I'm not really sure how to go about doing this in R. The linear algebra notation described in Mixed-Effects Models in S and S-Plus (Pinheiro and Bates) is very much over my head and none of my attempts have matched logLik(fit). Here are the details described by Pinheiro and Bates:

The log-likelihood for the generalized nonlinear least squares model $y_i=f_i(\phi_i,v_i)+\epsilon_i$ where $\phi_i=A_i\beta$ is calculated as follows:

$l(\beta,\sigma^2,\delta|y)=-\frac 12 \Bigl\{ N\log(2\pi\sigma^2)+\sum\limits_{i=1}^M{\Bigl[\frac{||y_i^*-f_i^*(\beta)||^2}{\sigma^2}+\log|\Lambda_i|\Bigl]\Bigl\}}$

where $N$ is the number of observations, and $f_i^*(\beta)=f_i^*(\phi_i,v_i)$.
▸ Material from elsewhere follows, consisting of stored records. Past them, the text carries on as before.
/-- The terms that an encoding holds. An event is no encoding. -/
def Instr.wf : Instr → Bool
  | .bfx _ _ pos wm1 => decide (pos.toNat + wm1.toNat + 1 ≤ 64)
  | .bfxs _ _ pos wm1 => decide (pos.toNat + wm1.toNat + 1 ≤ 64)
  | .bfi _ _ pos wm1 => decide (pos.toNat + wm1.toNat + 1 ≤ 64)
  | .faddL _ _ _ rnd => rnd != .rsr
  | .fsubL _ _ _ rnd => rnd != .rsr
  | .fmulL _ _ _ rnd => rnd != .rsr
  | .fcvtF32I64L _ _ rnd => rnd != .rsr
  | .fcvtI64F32L _ _ rnd => rnd != .rsr
  | .ffma _ _ _ _ rnd => rnd != .rsr
  | .loop _ _ len => len != 0
  | .ldDL _ _ x => !x.w64 && x.ordered
  | .ldWL _ _ x => !x.w64 && x.ordered
  | .stDL _ _ x => !x.w64 && x.ordered
  | .stWL _ _ x => !x.w64 && x.ordered
  | .ldx _ _ _ _ x => !x.w64 && x.ordered
  | .stx _ _ _ x => !x.w64 && x.ordered
  | .ldvL _ _ x => !x.w64 && x.ord == .plain && x.scope == .strand
  | .stvL _ _ x => !x.w64 && x.ord == .plain && x.scope == .strand
  | .atomL op _ _ _ x => !(op == .fadd32 && x.w64)
  | .vadd f => vecOk 0x28 f XA.zero
  | .vaddL f x => vecOk 0x28 f x
  | .vsub f => vecOk 0x29 f XA.zero
  | .vsubL f x => vecOk 0x29 f x
  | .vmul f => vecOk 0x2A f XA.zero
  | .vmulL f x => vecOk 0x2A f x
  | .vfma f => vecOk 0x2B f XA.zero
  | .vfmaL f x => vecOk 0x2B f x
  | .vfnma f => vecOk 0x2C f XA.zero
  | .vfnmaL f x => vecOk 0x2C f x
  | .vmin f => vecOk 0x2D f XA.zero
  | .vminL f x => vecOk 0x2D f x
  | .vmax f => vecOk 0x2E f XA.zero
  | .vmaxL f x => vecOk 0x2E f x
  | .vabs f => vecOk 0x2F f XA.zero
  | .vabsL f x => vecOk 0x2F f x
  | .vneg f => vecOk 0x30 f XA.zero
  | .vnegL f x => vecOk 0x30 f x
  | .vlogic f => vecOk 0x31 f XA.zero
  | .vlogicL f x => vecOk 0x31 f x
  | .vshift f => vecOk 0x32 f XA.zero
  | .vshiftL f x => vecOk 0x32 f x
  | .vcmp f => vecOk 0x33 f XA.zero
  | .vcmpL f x => vecOk 0x33 f x
  | .vsel f => vecOk 0x34 f XA.zero
  | .vselL f x => vecOk 0x34 f x
  | .vdiv f => vecOk 0x37 f XA.zero
  | .vdivL f x => vecOk 0x37 f x
  | .vsqrt f => vecOk 0x38 f XA.zero
  | .vsqrtL f x => vecOk 0x38 f x
  | .vapprox f => vecOk 0x39 f XA.zero
  | .vapproxL f x => vecOk 0x39 f x
  | .vred f => vecOk 0x3A f XA.zero
  | .vredL f x => vecOk 0x3A f x
  | .vbcast f => vecOk 0x3B f XA.zero
  | .vbcastL f x => vecOk 0x3B f x
  | .vperm f => vecOk 0x3E f XA.zero
  | .vpermL f x => vecOk 0x3E f x
  | .vcvt f => vecOk 0x42 f XA.zero
  | .vcvtL f x => vecOk 0x42 f x
  | .vplane f => vecOk 0x44 f XA.zero
  | .vplaneL f x => vecOk 0x44 f x
  | .vmov f => vecOk 0x48 f XA.zero
  | .vmovL f x => vecOk 0x48 f x
  | .viota f => vecOk 0x49 f XA.zero
  | .viotaL f x => vecOk 0x49 f x
  | .vgmax f => vecOk 0x72 f XA.zero
  | .vgmaxL f x => vecOk 0x72 f x
  | .vbcastImm f _ => f.va == 0 && f.vb == 0
  | .vmulw f x => vecOk 0x35 f x
  | .vaddw f x => vecOk 0x36 f x
  | .vext f x => vecOk 0x3C f x
  | .vins f x => vecOk 0x3D f x
  | .vslide f x => vecOk 0x3F f x
  | .vpack f x => vecOk 0x40 f x
  | .vunpk f x => vecOk 0x41 f x
  | .vqnt f x => vecOk 0x43 f x
  | .trw f x => vecOk 0x45 f x
  | .trc f x => vecOk 0x46 f x
  | .vclamp f x => vecOk 0x4A f x
  | .rngBits f => vecOk 0x71 f XA.zero
  | .rngBitsL f x => x.sub == 0 && vecOk 0x71 f x
  | .rngUni f x => x.sub == 1 && vecOk 0x71 f x
  | .rngNorm f x => x.sub == 2 && vecOk 0x71 f x
  | .rngGumb f x => x.sub == 3 && vecOk 0x71 f x
  | .rngDrop f x => x.sub == 4 && vecOk 0x71 f x
  | .tdsetL _ _ x => x.td == 0 && x.imm == 0
  | .mcfgL _ x => x.td == 0 && x.imm == 0
  | .mldbL _ _ x => decide (x.imm.toNat ≤ 3)
  | .mgoL  x => x.imm == 0
  | .cpyL _ _ x => x.imm == 0
  | .gathL _ _ x => x.imm == 0
  | .scatL _ _ x => x.imm == 0
  | .fillL _ _ x => x.imm == 0
  | .haloL _ _ x => x.imm == 0
  | .cpysL _ _ _ _ x => decide (x.imm.toNat ≤ 511)
  | .qsemwL _ _ _ => true
  | .xcpyL _ _ _ x => x.imm == 0
  | .xredL _ _ _ x => decide (x.imm.toNat ≤ 3)
  | .xsigL _ _ _ => true
  | .twait x => x.td == 0 && x.imm == 0
  | .semacqL _ x => x.td == 0
  | .semrelL _ _ x => x.td == 0
  | .semrd _ _ x => optOk x
  | .semset _ _ x => optOk x
  | .barcfg _ _ x => optOk x
  | .bararr _ _ x => optOk x
  | .barwait _ _ x => optOk x
  | .barsync _ _ x => optOk x
  | .bartest _ _ _ x => optOk x
  | .csrr _ csr => csrAssigned csr.toNat
  | .csrw _ _ csr => csrAssigned csr.toNat
  | .csrwSet _ _ csr => csrAssigned csr.toNat
  | .csrwClr _ _ csr => csrAssigned csr.toNat
  | .add _ _ _ => true
  | .sub _ _ _ => true
  | .and _ _ _ => true
  | .or _ _ _ => true
  | .xor _ _ _ => true
  | .shl _ _ _ => true
  | .shr _ _ _ => true
  | .sar _ _ _ => true
  | .min _ _ _ => true
  | .mins _ _ _ => true
  | .max _ _ _ => true
  | .maxs _ _ _ => true
  | .slt _ _ _ => true
  | .slts _ _ _ => true
  | .seq _ _ _ => true
  | .sne _ _ _ => true
  | .mul _ _ _ => true
  | .mulhi _ _ _ => true
  | .mulhis _ _ _ => true
  | .div _ _ _ => true
  | .divs _ _ _ => true
  | .rem _ _ _ => true
  | .rems _ _ _ => true
  | .andn _ _ _ => true
  | .orn _ _ _ => true
  | .clz _ _ => true
  | .ctz _ _ => true
  | .popc _ _ => true
  | .sextB _ _ => true
  | .sextH _ _ => true
  | .sextW _ _ => true
  | .zextB _ _ => true
  | .zextH _ _ => true
  | .zextW _ _ => true
  | .brev _ _ => true
  | .bswap _ _ => true
  | .addi _ _ _ => true
  | .addiL _ _ _ => true
  | .andi _ _ _ => true
  | .andiL _ _ _ => true
  | .ori _ _ _ => true
  | .oriL _ _ _ => true
  | .xori _ _ _ => true
  | .xoriL _ _ _ => true
  | .slti _ _ _ => true
  | .sltiL _ _ _ => true
  | .shli _ _ _ => true
  | .shri _ _ _ => true
  | .sari _ _ _ => true
  | .roli _ _ _ => true
  | .li _ _ => true
  | .lih _ _ _ => true
  | .lihL _ _ _ => true
  | .addpc _ _ => true
  | .addpcL _ _ => true
  | .sel _ _ _ _ => true
  | .fadd _ _ _ => true
  | .fsub _ _ _ => true
  | .fmul _ _ _ => true
  | .fmin _ _ _ _ => true
  | .fmax _ _ _ _ => true
  | .feq _ _ _ _ => true
  | .flt _ _ _ _ => true
  | .fle _ _ _ _ => true
  | .fcvtF32I64 _ _ => true
  | .fcvtI64F32 _ _ => true
  | .fabs _ _ _ => true
  | .fneg _ _ _ => true
  | .beq _ _ _ => true
  | .bne _ _ _ => true
  | .blt _ _ _ => true
  | .bge _ _ _ => true
  | .blts _ _ _ => true
  | .bges _ _ _ => true
  | .beqL _ _ _ => true
  | .bneL _ _ _ => true
  | .bltL _ _ _ => true
  | .bgeL _ _ _ => true
  | .bltsL _ _ _ => true
  | .bgesL _ _ _ => true
  | .jal _ _ => true
  | .jalL _ _ => true
  | .jalr _ _ _ => true
  | .bqpush _ => true
  | .bqb _ => true
  | .bqbL _ => true
  | .ldD _ _ _ => true
  | .ldW _ _ _ => true
  | .stD _ _ _ => true
  | .stW _ _ _ => true
  | .ldv _ _ _ => true
  | .stv _ _ _ => true
  | .atomAdd _ _ _ => true
  | .atomAnd _ _ _ => true
  | .atomOr _ _ _ => true
  | .atomXor _ _ _ => true
  | .atomMin _ _ _ => true
  | .atomMins _ _ _ => true
  | .atomMax _ _ _ => true
  | .atomMaxs _ _ _ => true
  | .atomSwap _ _ _ => true
  | .atomFadd32 _ _ _ => true
  | .atomCas _ _ _ => true
  | .fence _ => true
  | .fenceAcq _ => true
  | .fenceRel _ => true
  | .fenceEng => true
  | .fetchb => true
  | .rpass _ _ => true
  | .rshare _ => true
  | .rquery _ _ => true
  | .dcwb _ => true
  | .dcwbi _ => true
  | .dcinv _ => true
  | .icinv _ => true
  | .icinva => true
  | .pref _ _ => true
  | .pbinv _ => true
  | .publ _ => true
  | .strmap _ _ => true
  | .tdset _ _ => true
  | .tdget _ _ _ _ => true
  | .mcfg _ => true
  | .mcfgr _ _ _ => true
  | .mldb _ _ => true
  | .mgo => true
  | .mzero _ => true
  | .mrd _ _ _ => true
  | .mwr _ _ _ => true
  | .mstat _ _ _ => true
  | .mchk _ _ => true
  | .mabort _ => true
  | .cpy _ _ => true
  | .cpys _ _ _ _ => true
  | .gath _ _ => true
  | .scat _ _ => true
  | .fill _ _ => true
  | .qsemw _ _ => true
  | .qflush _ => true
  | .qdrain _ => true
  | .qstat _ _ => true
  | .qws _ _ => true
  | .ttest _ _ => true
  | .semacq _ => true
  | .semrel _ _ => true
  | .tend => true
  | .tself _ _ => true
  | .ldlr _ _ => true
  | .tspawn _ _ => true
  | .tabort _ => true
  | .reuseQuery _ => true
  | .reuseAnchor => true
  | .reuseDrop => true
  | .tmark _ _ => true
  | .tyield _ => true
  | .rngkey _ => true
  | .xcpy _ _ _ => true
  | .halo _ _ => true
  | .xred _ _ _ => true
  | .xsig _ _ => true
  | .trap _ _ => true
  | .eretRerun => true
  | .eretAbort => true
  | .eretResume => true
  | .gear _ _ => true
  | .time _ _ => true
  | .strstart _ _ => true
  | .strstop _ => true
  | .wfe _ => true
  | .tlbinv _ => true
  | .brk _ => true
  | .ctxid _ => true
  | .handlerEntry _ => false
  | .noticeDelivery _ => false
  | .overrun _ => false
  | .discard _ => false
  | .powerOnReset => false
  | .check => false
  | .commit => false
  | .attest => false
  | .submit _ _ => false
  | .launchStart _ _ => false
  | .chaconneEvaluate _ _ _ _ _ => false
  | .taskPlacement _ => false
  | .shadowBankSwap _ => false
  | .taskCommit _ => false
  | .timeSliceExpiry _ => false
  | .shadowFill _ => false
  | .galliardSpill _ => false
  | .spillResume _ => false
  | .nestStart _ => false
  | .pass _ => false
  | .drain _ => false
  | .bankLoad _ => false
  | .copyCommandStart _ _ => false
  | .ringReserve _ _ => false
  | .copyRequestIssue _ _ => false
  | .copyCommandComplete _ _ => false
  | .readRequest _ => false
  | .write _ => false
  | .atomicOrOrderedAccess _ => false
  | .semaphoreIncrement _ => false
  | .barrierArrival _ => false
  | .ringPush _ => false
  | .controlSpaceAccess _ => false
  | .readAnswer _ => false
  | .writeAcknowledgement _ => false
  | .atomicAnswer _ => false
  | .barrierRelease _ => false
  | .recordRelease _ => false
  | .barrierDrop _ => false
  | .barrierReturn _ => false
  | .arbitrate _ => false
  | .admission _ => false
  | .injectionRelief _ _ => false
  | .linkReplay _ _ _ => false
  | .linkDead _ _ _ => false
  | .distanceTableLoad => false
  | .hbmFill _ _ => false
  | .tableWalk _ _ => false
  | .gearTransitionComplete _ => false
  | .activityWindowReset _ => false
  | .controllerPeriod => false
  | .thermalLimitUpdate _ _ => false
  | .thermalStop _ _ => false
  | .capMessage _ _ => false
  | .leaseExpiry => false
  | .errorCount _ _ => false
  | .coreLeavesPartition _ => false
  | .register _ _ => false
  | .unregister _ _ => false
  | .resize _ _ => false
  | .release _ _ => false
  | .hostWindowEntryWrite _ _ _ => false
  | .bar2Access _ _ _ => false
  | .hostRegisterWrite _ _ _ => false
  | .remoteAccess _ => false
  | .linkTraining _ _ _ _ => false
  | .clockAlignment _ => false
  | .ptmCorrection _ => false
  | .bq _ => false
  | .age _ => false
  | .rmode _ => false
  | .pgroot _ => false
  | .tdtab _ => false
  | .ringtab _ => false
  | .qf _ _ => false
  | .actctl _ => false
  | .telst _ => false
  | .zikinLinkFailure _ => false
$\Lambda_i$ is positive-definite, $y_i^*=\Lambda_i^{-T/2}y_i$ and $f_i^*(\phi_i,v_i)=\Lambda_i^{-T/2}f_i(\phi_i,v_i)$

For fixed $\beta$ and $\lambda$, the ML estimator of $\sigma^2$ is

$\hat\sigma(\beta,\lambda)=\sum\limits_{i=1}^M||y_i^*-f_i^*(\beta)||^2 / N$

and the profiled log-likelihood is

$l(\beta,\lambda|y)=-\frac12\Bigl\{N[\log(2\pi/N)+1]+\log\Bigl(\sum\limits_{i=1}^M||y_i^*-f_i^*(\beta)||^2\Bigl)+\sum\limits_{i=1}^M\log|\Lambda_i|\Bigl\}$

which is used with a Gauss-Seidel algorithm to find the ML estimates of $\beta$ and $\lambda$. A less biased estimate of $\sigma^2$ is used:

$\sigma^2=\sum\limits_{i=1}^M\Bigl|\Bigl|\hat\Lambda_i^{-T/2}[y_i-f_i(\hat\beta)]\Bigl|\Bigl|^2/(N-p)$

where $p$ represents the length of $\beta$.

I have compiled a list of specific questions that I am facing:

What is $\Lambda_i$? Is it the distance matrix produced by big_lambda <- vcv.phylo(tree) in ape, or does it need to be somehow transformed or parameterized by $\lambda$, or something else entirely?
Would $\sigma^2$ be fit$sigma^2, or the equation for the less biased estimate (the last equation in this post)?
Is it necessary to use $\lambda$ to calculate log-likelihood, or is that just an intermediate step for parameter estimation? Also, how is $\lambda$ used? Is it a single value or a vector, and is it multiplied by all of $\Lambda_i$ or just off-diagonal elements, etc.?
What is $||y-f(\beta)||$? Would that be norm(y-f(fit$coefficients,x),"F") in the package Matrix? If so, I'm confused about how to calculate the sum $\sum\limits_{i=1}^M||y_i^*-f_i^*(\beta)||^2$, because norm() returns a single value, not a vector.
How does one calculate $\log|\Lambda_i|$? Is it log(diag(abs(big_lambda))) where big_lambda is $\Lambda_i$, or is it logm(abs(big_lambda)) from the package expm? If it is logm(), how does one take the sum of a matrix (or is it implied that it is just the diagonal elements)?
Just to confirm, is $\Lambda_i^{-T/2}$ calculated like this: t(solve(sqrtm(big_lambda)))?
How are $y_i^*$ and $f_i^*(\beta)$ calculated? Is it either of the following:

y_star <- t(solve(sqrtm(big_lambda))) %*% y

and

f_star <- t(solve(sqrtm(big_lambda))) %*% f(fit$coefficients,x)

or would it be

y_star <- t(solve(sqrtm(big_lambda))) * y

and

f_star <- t(solve(sqrtm(big_lambda))) * f(fit$coefficients,x) ?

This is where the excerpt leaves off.